Em 2014 o presidente chinês Xi Jinping, em visita de Estado ao Brasil, fechou 56 atos entre os países. A presidenta Dilma procurou, prioritariamente, pleitear investimentos chineses para serem injetados em infraestrutura nos setores ferroviários, portuários e aeroviários, convidando a China a estimular suas empresas a se envolverem nos sistemas de licitação e concessão que o governo abriria.

41 Já em 2015, na visita do primeiro-ministro chinês Li Keqiang ao Brasil, mais de 35 acordos foram fechados entre os países que, se efetivados, gerarão investimentos chineses na ordem de US$ 53 bilhões no Brasil. Dentre eles destacam-se: um projeto ferroviário transcontinental, conjecturando uma ligação ferroviária entre Brasil e Peru; um acordo entre o governo do Mato Grosso do Sul, o CDB e o Grupo China BBCA para processamento conjunto de soja e milho; um protocolo de colaboração entre o MAPA e AQSIQ para a exportação da carne bovina brasileira, entre outros. Esse último indica a abertura do mercado chinês para a carne bovina brasileira, praticamente de forma imediata 8 frigoríficos brasileiros puderam retomar as exportações para a China, o que se refletiu em um aumento das vendas (SOUSA, 2016).
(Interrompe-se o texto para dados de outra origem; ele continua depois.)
/-- How many records from the front go into `room` bytes. -/
def fits : Nat → List Rec → Nat
  | _, [] => 0
  | room, r :: t => if recSize r ≤ room then 1 + fits (room - recSize r) t else 0

/-- The waiting queues without their first `n` records. -/
def dropWaiting (n : Nat) (k : LinkSt) : LinkSt :=
  let a := n - k.resp.length
  let b := a - k.events.length
  let c := b - k.omci.length
  { k with
    resp := k.resp.drop n
    events := k.events.drop a
    omci := k.omci.drop b
    rx := k.rx.drop c
    census := k.census.drop (c - k.rx.length) }

/-- `n` responses have left: what waits for them comes nearer (R41, R57). -/
def responsesLeft (n : Nat) (k : LinkSt) : LinkSt :=
  { k with
    hostResync := k.hostResync.map (fun h => h - n)
    macOld := (k.macOld.map (fun e => (e.1, e.2 - n))).filter (fun e => e.2 != 0) }

/-- One new DATA frame with as many waiting records as it takes; it enters the replay buffer (R51). -/
def sendNew (l : AB) (s : State) : State :=
  let seq := (s.link l).nextSeq
  let s := wroteWord ⟨0x9A + l.num, 0, seq % 128, 0⟩ 0 s
  let k := s.link l
  let w := waitingRecs k
  let n := if fits 9696 w = 0 then 1 else fits 9696 w
  let s := s.setLink l { dropWaiting n k with nextSeq := (seq + 1) % 65536, replay := k.replay ++ [(seq, w.take n)] }
  let s := sendData l seq (w.take n) s
  s.setLink l (responsesLeft (if n < k.resp.length then n else k.resp.length) (s.link l))

/-- Send what waits until nothing is left, the terminal stalls with 128 unacknowledged frames (R51), or a re-synchronisation that a
master asked for is due (R57). -/
def sendWaiting (l : AB) : Nat → State → State
  | 0, s => s
  | fuel + 1, s =>
    let k := s.link l
    if k.state ≠ .up ∨ (waitingRecs k).isEmpty = true ∨ k.hostResync = some 0 then s
    else if 128 ≤ k.replay.length then
      (if k.stalled then s else linkCount l 13 (s.setLink l { k with stalled := true }))
    else sendWaiting l fuel (sendNew l s)

/-- PACK_DELAY_EXPIRY. -/
def execPackDelayExpiry (l : AB) (s : State) : Result State := linkOn s <|
  .next (sendWaiting l (waitingRecs (s.link l)).length s)

/-- ACK_DELAY_EXPIRY (R54). -/
def execAckDelayExpiry (l : AB) (s : State) : Result State := linkOn s <|
  let k := s.link l
  if k.ackOwed ∧ k.state = .up then .next (sendAckonly l false s) else .next s

/-! ### Leaving an epoch (R58, R62, R64, R71) -/

/-- A response or an ERROR record (R62). -/
def isAnswer (r : Rec) : Bool := r.ty == 0x81 || r.ty == 0x82 || r.ty == 0x83 || r.ty == 0x8F || r.ty == 0x90

/-- A DATA_RX, OMCI_DOWN or CENSUS record that is lost is counted in its slice, a CENSUS record in the slice of its ring (R64, R412). -/
def loseRec (e : Reason) (r : Rec) (s : State) : State :=
  if r.ty = 0x91 then dropAt e (bits (r.body.getD 0 0) 12 4) 9 none 0 s
  else if r.ty = 0xA0 then dropAt e 0 9 none 0 s
  else if r.ty = 0xA8 then dropAt e r.ring 9 none 0 s
  else s

/-- What stands of the old epoch when UP is left: the ACK of the RESYNC to come and the frames that are unacknowledged. -/
def leaveUp (k : LinkSt) : LinkSt :=
  if k.state = .up then
    { k with oldAck := ackNow k, oldWin := some ((k.replay.head?.map Prod.fst).getD k.nextSeq, k.replay.length) }
  else k

/-- A re-synchronisation with a cause opens an epoch: the replay buffer is flushed, responses that have not been seen acknowledged are
kept for R62, queued EVENT records are lost, an open DATA_TX chain is broken. The response of a CTL_MAC write that is flushed so will
not leave in its own right: a new link address is the source address from here on (assumption 35). -/
def openEpoch (l : AB) (cause epoch : Nat) (s : State) : State :=
  let old := (s.link l).replay
  let s := breakChain l s
  let s := (old.flatMap Prod.snd).foldl (fun s r => loseRec .ctlResync r s) s
  let k := leaveUp (s.link l)
  s.setLink l { k with
    state := .resync, epoch := epoch, cause := cause, opener := none, heard := false, waiting := false, nextSeq := 0,
    expSeq := 0, replay := [], replayRun := 0,
    unconf := k.unconf ++ old.flatMap (fun f => (f.2.filter isAnswer).map (fun r => (some f.1, r))) ++
      k.resp.map (fun r => (none, r)),
    resp := [], events := [], evtSeq := 0, hostResync := none, macOld := [], ackOwed := false, nak := none, stalled := false }

/-- The terminal starts a re-synchronisation (R58). -/
def startResync (l : AB) (cause : Nat) (s : State) : State :=
  let s := openEpoch l cause (((s.link l).epoch + 1) % 16) s
  sendResync l (s.setLink l { s.link l with waiting := true, afterReset := false, fell := false })

/-- The RESYNC that follows a reset (R43, R58, R78): epoch 0, RESET set. It goes on until it is answered (R58), also after a loss of the
link that lasted for CTL_LINKDOWN, which makes LINK_DOWN its cause (R79, assumption 36). -/
def startAfterReset (l : AB) (s : State) : State :=
  let s := openEpoch l (if (s.link l).fell then 3 else 4) 0 s
  sendResync l (s.setLink l { s.link l with waiting := true, oldAck := 0xFFFF, fell := false })

/-! ### Completing a re-synchronisation (R60, R62) -/

/-- The serial distance from `a` to `b`. -/
def seqDist (a b : Nat) : Nat := (b + 65536 - a % 65536) % 65536

/-- An old-epoch response that the peer's ACK acknowledges. -/
def ackedOld (win : Option (Nat × Nat)) (ack : Option Nat) (x : Option Nat × Rec) : Bool :=
  match win, ack, x.1 with
  | some (o, n), some a, some q =>
    let d := (seqDist o a + 1) % 65536
    decide (d ≤ n ∧ seqDist o q < d)
  | _, _, _ => false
A partir de 2011 o país passou a crescer a uma taxa média menor que o mundo e a perder saldos comerciais, fechando o ano de 2014 com déficit na balança comercial. Apesar da recuperação do saldo em 2015 a pauta geral de vendas continuou na esfera dos bens básicos, cujo valor vem decrescendo nos mercados externos. Dados do Index Mundi dão conta que a soja em abril de 2014 custava cerca de US$ 547 a tonelada métrica, em dezembro de 2015, US$

323; o minério de ferro em seu último pico em agosto de 2003, custava US$ 137 a tonelada métrica, em dezembro de 2015, passou para US$ 39; o petróleo em junho de 2014, custava US$

108 o barril, em dezembro de 2015, apenas US$ 36. O boom do preço das commodities, iniciado nos anos 2000, começou a se esmorecer devido, principalmente, aos efeitos prolongados da crise de 2008. De 2012 até 2016 problemas políticos internos acentuaram ainda mais as deficiências econômicas do país (SOUSA, 2016).

A China também sentiu mais os efeitos da crise, tendo fechado 2015 com um PIB de número inferior a 7%, o menor nos últimos 25 anos. O governo chinês sente a necessidade de implementar reformas a fim de elevar a qualidade do desenvolvimento chinês, ao invés da quantidade de crescimento. Argumenta-se que, se bem-sucedida, a evolução em médio prazo do modelo de desenvolvimento chinês deverá elevar a renda e a sofisticação do padrão de consumo alimentar na China, indicando oportunidades ao agronegócio brasileiro. Contudo, a queda no preço dos principais produtos de exportação para a China (soja, minério de ferro e petróleo) já começou a afetar negativamente o Brasil (SOUSA, 2016).